Iris Bellinghausen et al. J Allergy Clin Immunol.

Abstract

Background: Amylase-trypsin inhibitors (ATIs) in wheat and related cereals are potent activators of myeloid innate immune cells via engagement of TLR4. Furthermore, ATIs have been shown to serve as adjuvants in experimental intestinal inflammatory diseases.

Objective: The aim of this study was to analyze whether ATIs are also modifiers of allergic inflammation.

Methods: Therefore, CD4+ T cells from donors sensitized to grass or birch pollen were stimulated with autologous allergen-pulsed dendritic cells in the presence or absence of ATIs or the control storage protein zein from corn. To analyze allergen-induced gut and lung inflammation, immunodeficient mice were engrafted with PBMCs from these allergic donors plus the respective allergen, and fed with selected diets.
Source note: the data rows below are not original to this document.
/-- With a sound directory and records in range no command stops the part (the one stop of the model is log 19), and every
step keeps both: the block map gives each block to the one entry whose run holds it, entries agree with their formats, a load
stays inside its glyph, and a plan reads inside the store (R26, R29, R30, R35, R64). That the data bytes that a load has
written so far stand in the store (R38) is about the model's own field (log 9). -/
def Obligations.SoundDirectoryNeverStops : Prop :=
  ∀ s : State, DirectorySound s → RecordsInRange s → ∃ t, step s = .next t ∧ DirectorySound t ∧ RecordsInRange t

/-- Every step keeps each context's marks in agreement with the packets on their way: a mark is set exactly while one packet
carries its note; and UNKNOWN contexts stay empty (R150, R152, R156, R165). -/
def Obligations.NotesStaySound : Prop :=
  ∀ s t : State, ContextsSound s ∧ NotesSound s → step s = .next t → ContextsSound t ∧ NotesSound t

/-- Every step keeps the receiver's fields in agreement with its lock state: the watchdog runs exactly outside HUNT, a frame
in FRAME is unfaulted and in range, one in RAW is faulted (R95, R105, R106, R108). -/
def Obligations.ReceiverStaysSound : Prop :=
  ∀ s t : State, ReceiverSound s → StatusInRange s → step s = .next t → ReceiverSound t

/-- Every step keeps the line in progress in agreement across receiver, compositor, sorter and transmitter, and the leaving
slot with exactly one line of the output sequence, or empty (R72, R112, R115, R125). That the values drawn of a planned line by
then are those of the plan's bytes as they stand (R65, R72) is how the model holds them (log 10). -/
def Obligations.LinesStaySound : Prop := ∀ s t : State, LinesSound s → step s = .next t → LinesSound t

end
end

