@[simp] theorem markCommitApplied_frame (src : SourceId) (tag frame mask : Word) (s : State) :
    (markCommitApplied src tag frame mask s).pending = s.pending ∧
    (markCommitApplied src tag frame mask s).extents = s.extents ∧
    (markCommitApplied src tag frame mask s).rx = s.rx ∧ (markCommitApplied src tag frame mask s).sorter = s.sorter ∧
    (markCommitApplied src tag frame mask s).layers = s.layers ∧
    (markCommitApplied src tag frame mask s).glyphs = s.glyphs ∧
    (markCommitApplied src tag frame mask s).comp = s.comp ∧ (markCommitApplied src tag frame mask s).tx = s.tx ∧
    (markCommitApplied src tag frame mask s).relay = s.relay ∧
    (markCommitApplied src tag frame mask s).status = s.status ∧
    (markCommitApplied src tag frame mask s).freeDraws = s.freeDraws := by
  exact ⟨rfl, rfl, rfl, rfl, rfl, rfl, rfl, rfl, rfl, rfl, rfl⟩

@[simp] theorem markLeaseExpired_frame (src : SourceId) (l : LayerId) (frame : Word) (s : State) :
    (markLeaseExpired src l frame s).pending = s.pending ∧ (markLeaseExpired src l frame s).extents = s.extents ∧
    (markLeaseExpired src l frame s).rx = s.rx ∧ (markLeaseExpired src l frame s).sorter = s.sorter ∧
    (markLeaseExpired src l frame s).layers = s.layers ∧ (markLeaseExpired src l frame s).glyphs = s.glyphs ∧
    (markLeaseExpired src l frame s).comp = s.comp ∧ (markLeaseExpired src l frame s).tx = s.tx ∧
    (markLeaseExpired src l frame s).relay = s.relay ∧ (markLeaseExpired src l frame s).status = s.status ∧
    (markLeaseExpired src l frame s).freeDraws = s.freeDraws := by
  exact ⟨rfl, rfl, rfl, rfl, rfl, rfl, rfl, rfl, rfl, rfl, rfl⟩

@[simp] theorem appendItem_frame (it : OutItem) (s : State) :
    (appendItem it s).pending = s.pending ∧ (appendItem it s).extents = s.extents ∧ (appendItem it s).rx = s.rx ∧
    (appendItem it s).sorter = s.sorter ∧ (appendItem it s).agent = s.agent ∧ (appendItem it s).layers = s.layers ∧
    (appendItem it s).glyphs = s.glyphs ∧ (appendItem it s).comp = s.comp ∧ (appendItem it s).relay = s.relay ∧
    (appendItem it s).status = s.status ∧ (appendItem it s).freeDraws = s.freeDraws := by
  exact ⟨rfl, rfl, rfl, rfl, rfl, rfl, rfl, rfl, rfl, rfl, rfl⟩

@[simp] theorem appendAbortedFe_frame (s : State) :
    (appendAbortedFe s).pending = s.pending ∧ (appendAbortedFe s).extents = s.extents ∧
    (appendAbortedFe s).rx = s.rx ∧ (appendAbortedFe s).sorter = s.sorter ∧ (appendAbortedFe s).agent = s.agent ∧
    (appendAbortedFe s).layers = s.layers ∧ (appendAbortedFe s).glyphs = s.glyphs ∧
    (appendAbortedFe s).comp = s.comp ∧ (appendAbortedFe s).relay = s.relay ∧ (appendAbortedFe s).status = s.status ∧
    (appendAbortedFe s).freeDraws = s.freeDraws := by
  exact ⟨rfl, rfl, rfl, rfl, rfl, rfl, rfl, rfl, rfl, rfl, rfl⟩

@[simp] theorem appendLine_frame (kind : LineKind) (index : Nat) (s : State) :
    (appendLine kind index s).pending = s.pending ∧ (appendLine kind index s).extents = s.extents ∧
    (appendLine kind index s).rx = s.rx ∧ (appendLine kind index s).sorter = s.sorter ∧
    (appendLine kind index s).agent = s.agent ∧ (appendLine kind index s).layers = s.layers ∧
    (appendLine kind index s).glyphs = s.glyphs ∧ (appendLine kind index s).comp = s.comp ∧
    (appendLine kind index s).relay = s.relay ∧ (appendLine kind index s).status = s.status ∧
    (appendLine kind index s).freeDraws = s.freeDraws := by
  exact ⟨rfl, rfl, rfl, rfl, rfl, rfl, rfl, rfl, rfl, rfl, rfl⟩

@[simp] theorem completeLine_frame (p : Payload) (s : State) :
    (completeLine p s).pending = s.pending ∧ (completeLine p s).extents = s.extents ∧ (completeLine p s).rx = s.rx ∧
    (completeLine p s).sorter = s.sorter ∧ (completeLine p s).agent = s.agent ∧
    (completeLine p s).layers = s.layers ∧ (completeLine p s).glyphs = s.glyphs ∧ (completeLine p s).comp = s.comp ∧
    (completeLine p s).relay = s.relay ∧ (completeLine p s).status = s.status ∧
    (completeLine p s).freeDraws = s.freeDraws := by
  exact ⟨rfl, rfl, rfl, rfl, rfl, rfl, rfl, rfl, rfl, rfl, rfl⟩

@[simp] theorem removeCutLine_frame (s : State) :
    (removeCutLine s).pending = s.pending ∧ (removeCutLine s).extents = s.extents ∧ (removeCutLine s).rx = s.rx ∧
    (removeCutLine s).sorter = s.sorter ∧ (removeCutLine s).agent = s.agent ∧ (removeCutLine s).layers = s.layers ∧
    (removeCutLine s).glyphs = s.glyphs ∧ (removeCutLine s).comp = s.comp ∧ (removeCutLine s).relay = s.relay ∧
    (removeCutLine s).status = s.status ∧ (removeCutLine s).freeDraws = s.freeDraws := by
  exact ⟨rfl, rfl, rfl, rfl, rfl, rfl, rfl, rfl, rfl, rfl, rfl⟩

@[simp] theorem sendEnd_frame (it : SentItem) (rest : List OutItem) (s : State) :
    (sendEnd it rest s).pending = s.pending ∧ (sendEnd it rest s).extents = s.extents ∧
    (sendEnd it rest s).rx = s.rx ∧ (sendEnd it rest s).sorter = s.sorter ∧ (sendEnd it rest s).agent = s.agent ∧
    (sendEnd it rest s).layers = s.layers ∧ (sendEnd it rest s).glyphs = s.glyphs ∧
    (sendEnd it rest s).comp = s.comp ∧ (sendEnd it rest s).relay = s.relay ∧ (sendEnd it rest s).status = s.status ∧
    (sendEnd it rest s).freeDraws = s.freeDraws := by
  exact ⟨rfl, rfl, rfl, rfl, rfl, rfl, rfl, rfl, rfl, rfl, rfl⟩

@[simp] theorem renew_frame (l : LayerId) (s : State) :
    (renew l s).pending = s.pending ∧ (renew l s).extents = s.extents ∧ (renew l s).rx = s.rx ∧
    (renew l s).sorter = s.sorter ∧ (renew l s).agent = s.agent ∧ (renew l s).glyphs = s.glyphs ∧
    (renew l s).comp = s.comp ∧ (renew l s).tx = s.tx ∧ (renew l s).relay = s.relay ∧ (renew l s).status = s.status ∧
    (renew l s).freeDraws = s.freeDraws := by
  exact ⟨rfl, rfl, rfl, rfl, rfl, rfl, rfl, rfl, rfl, rfl, rfl⟩

@[simp] theorem hideLayer_frame (l : LayerId) (s : State) :
    (hideLayer l s).pending = s.pending ∧ (hideLayer l s).extents = s.extents ∧ (hideLayer l s).rx = s.rx ∧
    (hideLayer l s).sorter = s.sorter ∧ (hideLayer l s).agent = s.agent ∧ (hideLayer l s).glyphs = s.glyphs ∧
    (hideLayer l s).comp = s.comp ∧ (hideLayer l s).tx = s.tx ∧ (hideLayer l s).relay = s.relay ∧
    (hideLayer l s).status = s.status ∧ (hideLayer l s).freeDraws = s.freeDraws := by
  exact ⟨rfl, rfl, rfl, rfl, rfl, rfl, rfl, rfl, rfl, rfl, rfl⟩

@[simp] theorem arm_frame (c : CommitEntry) (s : State) :
    (arm c s).pending = s.pending ∧ (arm c s).extents = s.extents ∧ (arm c s).rx = s.rx ∧
    (arm c s).sorter = s.sorter ∧ (arm c s).agent = s.agent ∧ (arm c s).glyphs = s.glyphs ∧ (arm c s).comp = s.comp ∧
    (arm c s).tx = s.tx ∧ (arm c s).relay = s.relay ∧ (arm c s).status = s.status ∧
    (arm c s).freeDraws = s.freeDraws := by
  exact ⟨rfl, rfl, rfl, rfl, rfl, rfl, rfl, rfl, rfl, rfl, rfl⟩

@[simp] theorem resetLayerTable_frame (s : State) :
    (resetLayerTable s).pending = s.pending ∧ (resetLayerTable s).extents = s.extents ∧
    (resetLayerTable s).rx = s.rx ∧ (resetLayerTable s).sorter = s.sorter ∧ (resetLayerTable s).agent = s.agent ∧
    (resetLayerTable s).glyphs = s.glyphs ∧ (resetLayerTable s).comp = s.comp ∧ (resetLayerTable s).tx = s.tx ∧
    (resetLayerTable s).relay = s.relay ∧ (resetLayerTable s).status = s.status ∧
    (resetLayerTable s).freeDraws = s.freeDraws := by
  exact ⟨rfl, rfl, rfl, rfl, rfl, rfl, rfl, rfl, rfl, rfl, rfl⟩

@[simp] theorem takeEntry_frame (e : GlyphId) (g : Glyph) (s : State) :
    (takeEntry e g s).pending = s.pending ∧ (takeEntry e g s).extents = s.extents ∧ (takeEntry e g s).rx = s.rx ∧
    (takeEntry e g s).sorter = s.sorter ∧ (takeEntry e g s).agent = s.agent ∧ (takeEntry e g s).layers = s.layers ∧
    (takeEntry e g s).comp = s.comp ∧ (takeEntry e g s).tx = s.tx ∧ (takeEntry e g s).relay = s.relay ∧
    (takeEntry e g s).status = s.status ∧ (takeEntry e g s).freeDraws = s.freeDraws := by
  exact ⟨rfl, rfl, rfl, rfl, rfl, rfl, rfl, rfl, rfl, rfl, rfl⟩

@[simp] theorem freeEntry_frame (e : GlyphId) (g : Glyph) (s : State) :
    (freeEntry e g s).pending = s.pending ∧ (freeEntry e g s).extents = s.extents ∧ (freeEntry e g s).rx = s.rx ∧
    (freeEntry e g s).sorter = s.sorter ∧ (freeEntry e g s).agent = s.agent ∧ (freeEntry e g s).layers = s.layers ∧
    (freeEntry e g s).comp = s.comp ∧ (freeEntry e g s).tx = s.tx ∧ (freeEntry e g s).relay = s.relay ∧
    (freeEntry e g s).status = s.status ∧ (freeEntry e g s).freeDraws = s.freeDraws := by
  exact ⟨rfl, rfl, rfl, rfl, rfl, rfl, rfl, rfl, rfl, rfl, rfl⟩

@[simp] theorem resetDirectory_frame (s : State) :
    (resetDirectory s).pending = s.pending ∧ (resetDirectory s).extents = s.extents ∧ (resetDirectory s).rx = s.rx ∧
    (resetDirectory s).sorter = s.sorter ∧ (resetDirectory s).agent = s.agent ∧
    (resetDirectory s).layers = s.layers ∧ (resetDirectory s).comp = s.comp ∧ (resetDirectory s).tx = s.tx ∧
    (resetDirectory s).relay = s.relay ∧ (resetDirectory s).status = s.status ∧
    (resetDirectory s).freeDraws = s.freeDraws := by
  exact ⟨rfl, rfl, rfl, rfl, rfl, rfl, rfl, rfl, rfl, rfl, rfl⟩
Three weeks later, inflammation was induced by rectal or intranasal allergen challenge and monitored by mini endoscopy or airway hyperreactivity, respectively.

Results: Allergen-specific T-cell proliferation and cytokine production was significantly exacerbated by ATIs and not by zein. In vivo, allergen-specific human IgE level was strongly elevated in sera of mice receiving an ATI-containing diet compared with mice that were fed gluten-free and thus ATI-free diet. Importantly, allergen-induced IgE-dependent colitis and airway hyperreactivity were also enhanced in ATI-fed mice. Gut inflammation was further increased in mice receiving an additional ATI injection and even detectable in the absence of the aeroallergen, whereas zein had no such effect. Injection of anti-human TLR4 mAbs or the anti-human IgE mAb omalizumab completely abolished ATI-induced allergic inflammation.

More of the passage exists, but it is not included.